A granita is really a fancy slush puppy with a few more ice crystals in it - a "Beginner’s Sorbet", if you like. I love it either as a mini pre-dessert to refresh your palate after a main course or just as an extra texture alongside something like a creamy cheesecake.

One of the small juices will make enough for about 4 people or buy the larger one and then you can have a couple of the delicious Negronis, too.

Cherry Negroni

This is a strong drink so lighten it up and lengthen with soda water, or just add extra cherry juice.
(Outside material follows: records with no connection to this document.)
-- ==== Sys2Proof/Machine/Parts/Host.lean ====
section
/-! DEFINITION. Machine/Parts/Host.lean: slices, rings, the mailbox, the fabric firewall, the drift pool, DRAM and the pair
(R279 to R356). -/
namespace Sys2Proof.Machine

/-- Slice states (R308). -/
inductive SliceState | free | active | quiescing | quiesced | fault
  deriving DecidableEq, Repr

def SliceState.code : SliceState → Nat
  | .free => 0 | .active => 1 | .quiescing => 2 | .quiesced => 3 | .fault => 4

/-- A transmit descriptor fetched and waiting for its frame's bytes (R314, R315). -/
structure TxDesc where
  addr : Nat
  len : Nat
  ctx : Nat
  tck : Nat
  tnk : Nat
  tag : Nat
  deriving DecidableEq, Repr

/-- One slice (R308 to R322). -/
structure Slice where
  st : SliceState
  pasid : Nat
  /-- The rings of the parameter block are known (R309). -/
  rings : Bool
  txBase : Nat
  rxBase : Nat
  cqBase : Nat
  txLog : Nat
  rxLog : Nat
  cqLog : Nat
  early : Bool
  bufSz : Nat
  maxCtx : Nat
  irqDelay : Nat
  /-- Ring indices: producer and consumer of the three rings. -/
  txTail : Nat
  txHead : Nat
  rxTail : Nat
  rxHead : Nat
  cqTail : Nat
  cqHead : Nat
  /-- Completion entries reserved and not yet written (R316). -/
  cqResv : Nat
  phase : Bool
  armed : Bool
  /-- An entry was written while armed and IRQDELAY had not passed (R319). -/
  irqDue : Bool
  lastMsg : Option Nat
  dbErr : Bool
  noticeLost : Bool
  rxDrop : Word
  txDrop : Word
  errInfo : Word
  /-- Drops in the running millisecond, and the ns it began (R317, RX_DROP). -/
  dropMs : Nat
  dropCount : Nat
  /-- Descriptors fetched whose frames have not arrived, in order. -/
  fetched : List TxDesc
  /-- Deliveries begun whose head word is not written. -/
  inFlight : Nat
  /-- The SLICE_QUIESCE that waits for the drain, and whether a read was abandoned (R311). -/
  quiesce : Option Slot
  abandoned : Bool
  /-- Dirty logging (R321). -/
  log : Bool
  logBase : Nat
  logPages : Nat
  bmAddr : Nat
  dirty : List Nat
  outside : Bool
  deriving DecidableEq, Repr

/-- A slice number that no slice holds. -/
def Slice.free : Slice :=
  { st := .free, pasid := 0, rings := false, txBase := 0, rxBase := 0, cqBase := 0, txLog := 0, rxLog := 0, cqLog := 0,
    early := false, bufSz := 0, maxCtx := 0, irqDelay := 0, txTail := 0, txHead := 0, rxTail := 0, rxHead := 0,
    cqTail := 0, cqHead := 0, cqResv := 0, phase := true, armed := false, irqDue := false, lastMsg := none,
    dbErr := false, noticeLost := false, rxDrop := 0, txDrop := 0, errInfo := 0, dropMs := 0, dropCount := 0,
    fetched := [], inFlight := 0, quiesce := none, abandoned := false, log := false, logBase := 0, logPages := 0,
    bmAddr := 0, dirty := [], outside := false }

/-- A mailbox completion that waits to be posted (R324). -/
structure MbxDone where
  slot : Slot
  code : Nat
  status : Nat
  resLen : Nat
  result : Nat
  deriving DecidableEq, Repr

/-- The indices of a manager ring or the mailbox: what the module has consumed or produced, and the phase. -/
structure RingIx where
  ix : Nat
  phase : Bool
  deriving DecidableEq, Repr

/-- The PCIe function, the manager rings and the mailbox (R304 to R307, R323, R324, R328). -/
structure HostIfSt where
  linkUp : Bool
  linkGen : Nat
  linkWidth : Nat
  /-- PASID Enable of the function's PASID capability (R313). -/
  pasidEn : Bool
  /-- Manager rings 0 to 4: the module's index, and stopped by an error (R320). -/
  mring : SMap RingIx
  mgrStop : Nat
  mgrArmed : Bool
  /-- MBX_CRHEAD, and the completion ring's producer index and phase. -/
  crHead : Nat
  ccTail : Nat
  ccPhase : Bool
  mbxArmed : Bool
  /-- Where the rotation over slices stands (R315). -/
  rotor : Nat
  /-- Descriptors of manager rings 2 and 3 fetched whose frames have not arrived, in order: (ring, descriptor). -/
  mfetched : List (Nat × TxDesc)
  /-- PCIE_PERST_N is asserted (R420). -/
  perst : Bool
  deriving DecidableEq, Repr

/-- An entry of the violation FIFO (R300). -/
structure FwlViol where
  addr : Nat
  write : Bool
  master : Nat
  rule : Nat
  deriving DecidableEq, Repr

/-- One firewall rule: RBASE, RLIM, RMAST and RCTL (R303). -/
structure FwlRule where
  base : Word
  lim : Word
  mast : Word
  ctl : Word
  deriving DecidableEq, Repr

def FwlRule.zero : FwlRule := ⟨0, 0, 0, 0⟩

/-- The fabric firewall (R295 to R303). -/
structure FwlSt where
  shadow : SMap FwlRule
  active : SMap FwlRule
  epoch : Word
  drain : Bool
  /-- A commit arrived during a drain and waits for it (R302). -/
  commitDue : Bool
  fifo : List FwlViol
  deriving DecidableEq, Repr

/-- DRAM controller states (R290, R294). -/
inductive DramState | off | training | service | fault
  deriving DecidableEq, Repr

def DramState.code : DramState → Nat
  | .off => 0 | .training => 1 | .service => 2 | .fault => 3

structure DramSt where
  st : DramState
  keyVal : Bool
  /-- The number of the Flurry output that gave the XTS keys (R293). -/
  key : Nat
  corr : Nat
  deriving DecidableEq, Repr

/-- The drift pool and DRAM (R279 to R294). -/
structure PoolSt where
  /-- Frames by handle. -/
  frames : SMap (Option FrameRec)
  next : Nat
  /-- Cells neither held nor reserved, and transmit-reserve cells free (R289). -/
  free : Nat
  txFree : Nat
  /-- Snapshot of DRF_QSEL (R290). -/
  qstat : Word
  qcells : Word
  /-- Queues whose UNDERRUN is set, and the handle that each queue's last dequeue returned (R286). -/
  under : List Nat
  lastDq : SMap Nat
  /-- The pool is being re-initialised (R288). -/
  restarting : Bool
  dram0 : DramSt
  dram1 : DramSt
  deriving DecidableEq, Repr

/-- Pair states (R342). -/
inductive PairState | single | binding | active | standby | alone | detached | held
  deriving DecidableEq, Repr

def PairState.code : PairState → Nat
  | .single => 0 | .binding => 1 | .active => 2 | .standby => 3 | .alone => 4 | .detached => 5 | .held => 6

/-- Pair-sense drive and decode (R340), in the encoding of BRD_STATE.PSIN. -/
inductive Sense | opened | dying | standby | active
  deriving DecidableEq, Repr

def Sense.code : Sense → Nat
  | .opened => 0 | .dying => 1 | .standby => 2 | .active => 3

/-- The key words of a context as the partner mirrors them: NSTATE, KIDCUR, KIDNEXT (R335). -/
structure PartnerKey where
  nstate : Nat
  kidCur : Nat
  kidNext : Nat
  deriving DecidableEq, Repr

/-- A record that this module sends to its partner (R335, R346): a mirrored item, or a publish record. -/
inductive BrideOut
  | item (it : MirrorItem)
  | publish (r : PubRecord)
  deriving DecidableEq, Repr

/-- The pair and the Bride link (R330 to R356). -/
structure PairSt where
  /-- The module is an SNV-KX5120-R, and not an SNV-KX5120-E (R1, R2, R355). -/
  rpart : Bool
  st : PairState
  bound : Bool
  partner : Nat
  member : Nat
  pref : Bool
  psOut : Sense
  psIn : Sense
  /-- DYING has been seen from the partner (R340). -/
  dyingSeen : Bool
  hb : Bool
  /-- Heartbeat loss is declared, or no heartbeat has arrived since the restart (R339). -/
  hbLost : Bool
  /-- ns of the model's clock at which the last heartbeat arrived (R339). -/
  hbAt : Option Nat
  /-- The last heartbeat sent: lanes, pair state code and mirror sequence (R339). -/
  hbOut : List Nat
  /-- The partner's mirror sequence as its heartbeat reports it (R339). -/
  peerSeq : Nat
  /-- Batches received under the link key (R334). -/
  batches : Nat
  /-- Lanes in service: bit 0 and bit 1. -/
  lanes : Nat
  authDone : Bool
  linkKey : Nat
  /-- This module's mirror sequence, and the partner's state as its heartbeat reports it (R339). -/
  mirrorSeq : Nat
  partnerSt : PairState
  /-- The recovery window is open, with the code of the first fault (R351, R417). -/
  recov : Bool
  firstFault : Nat
  /-- SO_1 BLOCK asserted by this block (R352). -/
  block : Bool
  lagNow : Nat
  lagMax : Nat
  /-- Contexts now KEYSPLIT (R349). -/
  keySplit : List Nat
  /-- Handles of held frames (R337). -/
  heldFrames : List Nat
  /-- PAIR_FAIL applies to frames of these pillows until the window ends: bit n for PIL_n (R351). -/
  failMask : Nat
  /-- The PAIR_BIND or PAIR_SWITCH in progress. -/
  cmd : Option Slot
  /-- Publish records received that no frame has taken yet, oldest first (R337). -/
  records : List PubRecord
  /-- The partner's key words by context (R335). -/
  partnerKeys : SMap (Option PartnerKey)
  /-- Paired commits that wait for T_c: context, T_c in ns, CTX_OVLEND (R348). -/
  commitAt : List (Nat × Nat × Nat)
  /-- Mirrored commits sent, the last one the partner has acknowledged as durable, and completions that wait for it (R348). -/
  sent : Nat
  acked : Nat
  ackWait : List (Nat × MbxDone)
  /-- The records sent to the partner, oldest first: as many as one batch holds (R334, R335). -/
  out : List BrideOut
  /-- The key words of each context as they were last sent: NSTATE, KIDCUR and KIDNEXT, and CTX_OVLEND (R335). -/
  keysSent : SMap (Option (PartnerKey × Nat))
  deriving DecidableEq, Repr

/-- A plausibility capture (R469). -/
structure Capture where
  cseq : Nat
  kind : Nat
  group : Nat
  members : Nat
  morSeq : Nat
  bytes : List Byte
  /-- ns of the model's clock at the detection: MAGIC stands 2 ms later (log entry 26). -/
  madeAt : Nat
  deriving DecidableEq, Repr

/-- Captures of one pillow: slots in ring order, oldest first, and the lost count (R469, R470). -/
structure CaptSt where
  slots : List Capture
  next : Nat
  lost : Nat
  deriving DecidableEq, Repr

/-- One durable change in the journal (R172). -/
inductive JItem
  | ctx (i : Nat) (c : Option Ctx)
  | slice (i : Nat) (s : Option Slice)
  | group (i : Nat) (g : Option Group)
  | blob (i : Nat) (b : Option Blob)
  | node (i : Nat) (n : Option TreeNode)
  | sepoch (i : Nat) (e : Nat)
  | sched (l : List SchedEntry)
  | image (l : List Image)
  | assign (p : Nat) (a : List (Option (Nat × Nat)))
  | logLimit (code : Nat) (b : Bucket)
  | gdoi (l : List GdoiMap)
  | officers (l : List Officer)
  | codeKey (k : Option Nat)
  | pair (bound : Bool) (partner member : Nat) (pref : Bool)
  /-- An accepted bundle: W0 to W3 of its KEY_BUNDLE record, which is written with the status that the bundle ends with (R180). -/
  | bundle (payload : List Nat)
  /-- A blob of the shadow table of the master key with this SEQ (R176). -/
  | rewrap (seq i : Nat) (b : Blob)
  /-- The GDOI member key (R181). -/
  | member (k : Option (List Byte))
  deriving DecidableEq, Repr

/-- A journal record (R172): its changes, the completion that waits for it, and the notice that goes with it. -/
structure JRec where
  items : List JItem
  done : Option MbxDone
  /-- CTX_REMOVED notice: slice and context (R61). -/
  removed : Option (Nat × Nat)
  /-- The mirrored commit that the partner must acknowledge before the completion is posted, 0 for none (R348). -/
  ack : Nat
  /-- The code of the command in progress that the record belongs to, where another record holds its completion; 0 for none (R184). -/
  cmd : Nat
  deriving DecidableEq, Repr

/-- What NAND holds durably and the control cluster rebuilds at boot (R172, R421). -/
structure Durable where
  ctxs : SMap (Option Ctx)
  slices : SMap (Option Slice)
  groups : SMap (Option Group)
  /-- The blob table, and the shadow table of a change of master key with the SEQ that it is tagged with (R176). -/
  blobs : SMap (Option Blob)
  shadow : Option (Nat × SMap (Option Blob))
  nodes : SMap (Option TreeNode)
  sepoch : SMap Nat
  schedule : List SchedEntry
  gdoiMember : Option (List Byte)
  images : List Image
  assigns : SMap (List (Option (Nat × Nat)))
  buckets : SMap Bucket
  gdoi : List GdoiMap
  officers : List Officer
  codeKey : Option Nat
  bound : Bool
  partner : Nat
  member : Nat
  pref : Bool
  deriving DecidableEq, Repr

end Sys2Proof.Machine
end

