/-- The end of a staging load (R168): READY on a match, and a commit that has waited for it takes effect at this boundary (R169); otherwise
NONE, with its record, and a due entry that waited skips the target. -/
def loadEnd (s : State) (i status kcv : Nat) : State :=
  match getCtx s i with
  | some c =>
    let waited := fun (e : SchedEntry) => e.waits && e.due s
    let first := s.firn.schedule.find? (fun e => waited e && e.targets.contains i)
    if c.nstate ≠ 1 then s
    else if status = 0 ∧ kcv = c.kcv then
      let s := stageFinish (setCtx s i (some (c.setNstate 2))) i 0x00
      match first with
      | some e => commitScheduled s i ((ptpSec32 s + e.overlap.getD c.overlap) % 2 ^ 32) waited
      | none => s
    else
      let r := c.nextRef
      let kid := (c.word 0x10).toNat
      let s := setCtx s i (some c.unstage)
      let s := if first.isSome then skipTarget s i waited else s
      let s := if status = 0 then record (setEvt (incReg s (regAddr 0x80 0x38)) 0x80 1) 0x0501 0x6 0 [i, kid] else s
      freeRef (stageFinish s i (if status = 0 then 0x05 else if status = 4 then 0x07 else 0x0F)) r
  | none => s

/-- One change applied at a frame boundary (R61). A key staged over a PREVIOUS one whose overlap has ended releases that one (R168). -/
def applyChange (s : State) (i : Nat) (ch : CtxChange) : State :=
  match getCtx s i with
  | none => s
  | some c =>
    match ch with
    | .modify ctrl rate supv plaus plim d => mirrorSend (setCtx s i (some (c.apply ch))) (.ctxModify i ctrl rate supv plaus plim d)
    | .stage .. =>
      let s := setCtx s i (some (c.apply ch))
      if c.nstate = 3 then freeRef s c.nextRef else s
    | .unstage => if c.nstate = 1 ∨ c.nstate = 2 then freeRef (setCtx s i (some c.unstage)) c.nextRef else s
    | .loaded status kcv => loadEnd s i status kcv
    | .commit o sch =>
      let ovlEnd := (ptpSec32 s + o) % 2 ^ 32
      if sch then commitScheduled s i ovlEnd (SchedEntry.due s) else commitCtx s i ovlEnd

/-- The frame boundary of a context (R61): its waiting changes take effect in order. -/
def boundary (s : State) (i : Nat) : State :=
  match getCtx s i with
  | some c => c.changes.foldl (fun s ch => applyChange s i ch) (setCtx s i (some { c with changes := [] }))
  | none => s

/-- A change of a context at its frame boundary: at once while no frame of it holds a bobbin, otherwise at the VERDICT.PUT. -/
def atBoundary (s : State) (i : Nat) (ch : CtxChange) : State :=
  if ctxRunning s i then modCtx s i (fun c => { c with changes := c.changes ++ [ch] }) else applyChange s i ch

/-- A staging load ends, at the context's next frame boundary (R61, R168). -/
def loadDone (s : State) (i status kcv : Nat) : State :=
  match getCtx s i with
  | some c => if c.nstate = 1 then atBoundary s i (.loaded status kcv) else s
  | none => s

/-! ### Commands in ring order (R171, R324) -/

/-- A KEY_COMMIT that names the context is not complete. -/
def commitBusy (s : State) (i : Nat) : Bool := s.firn.commitCmds.any (fun e => e.2.1.contains i)

/-- A key command or bundle target waits at the ring, and is given again, while a KEY_STAGE or KEY_COMMIT of its context is not complete: the
commands of one context run one at a time, in order of arrival (R171, R324, log entry 147). A KEY_STAGE waits for a commit alone: a load in
progress answers it BUSY (R168). -/
def keyBusy (s : State) (i : Nat) : Bool := s.firn.stageCmds.any (fun e => e.1 == i) || commitBusy s i

/-- A context of a slice meets a test. -/
def sliceHas (s : State) (i : Nat) (p : Nat → Ctx → Bool) : Bool := (ctxList s).any (fun e => e.2.slice == i && p e.1 e.2)

/-- A SLICE_REMOVE of the slice is not complete: the commands that name the slice wait behind it (R324, log entry 147). -/
def sliceBusy (s : State) (i : Nat) : Bool := sliceHas s i (fun _ c => match c.removing with | some r => r.2 == 0x14 | none => false)

/-- A SLICE_REMOVE waits for the key commands and removals of the slice's contexts (R324, log entry 147). -/
def sliceHeld (s : State) (i : Nat) : Bool := sliceHas s i (fun j c => c.removing.isSome || keyBusy s j)

/-! ### Removal (R61, R312) -/

/-- The wrapping-key slots of a slice zeroised, its blobs and nodes freed, its SEPOCH raised (R157, R312), and the slice FREE. -/
def finishSliceRemove (s : State) (i : Nat) (sl : Slot) : State :=
  let s := dropSlots s (fun x => match x.holds with | .wk j _ => j == i | _ => false)
  let mine := (s.firn.blobs.filterMap (fun e => match e.2 with | some b => if b.slice = i then some e.1 else none | none => none))
  let nodes := (s.firn.nodes.filterMap (fun e => match e.2 with | some b => if b.slice = i then some e.1 else none | none => none))
  let s := dropSlots s (fun x => match x.holds with | .blob j => mine.contains j | .node j => nodes.contains j | _ => false)
  let e := smapGet (fun _ => 0) s.firn.sepoch i + 1
  let s := { s with firn := { s.firn with
    blobs := s.firn.blobs.filter (fun e => !mine.contains e.1)
    nodes := s.firn.nodes.filter (fun e => !nodes.contains e.1)
    sepoch := smapSet (fun _ => 0) s.firn.sepoch i e } }
  let s := setSlice s i Slice.free
  let items := [JItem.slice i none, .sepoch i e] ++ mine.map (fun b => JItem.blob b none) ++ nodes.map (fun n => JItem.node n none)
  mbxFinish (slmDbErr s) sl 0x14 (MbxRes.durable items)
30ml Local Kent gin (I love the ‘Mereworth Oak Aged’ in this)

30ml Vermouth

30ml Campari

60 ml Dalloway cherry juice


Mix everything together and serve over ice with fresh cherries if you can get them or thinly sliced orange. Cheers!

Great British Life: Cherry GranitaCherry Granita (Image: Julie Friend)



• 250 ml Dallaway Cherry Juice

• 2 heaped tbsp icing sugar

• 1 tsp lemon juice.


Pour the cherry juice into a shallow plastic container that can go in the freezer (I use the lidded kind that would come with a take-away)

Dissolve the icing sugar into it and add the lemon juice.

Place into the freezer and leave for around 2 hours so it starts to solidify.

Once the liquid has half frozen take it out and scuff it up with a fork.

Return to the freezer for another hour or so and then keep repeat the scuffing technique.

Once ready to serve do the same again, a quick dragging over with the prongs of a fork get you the texture we’re looking for.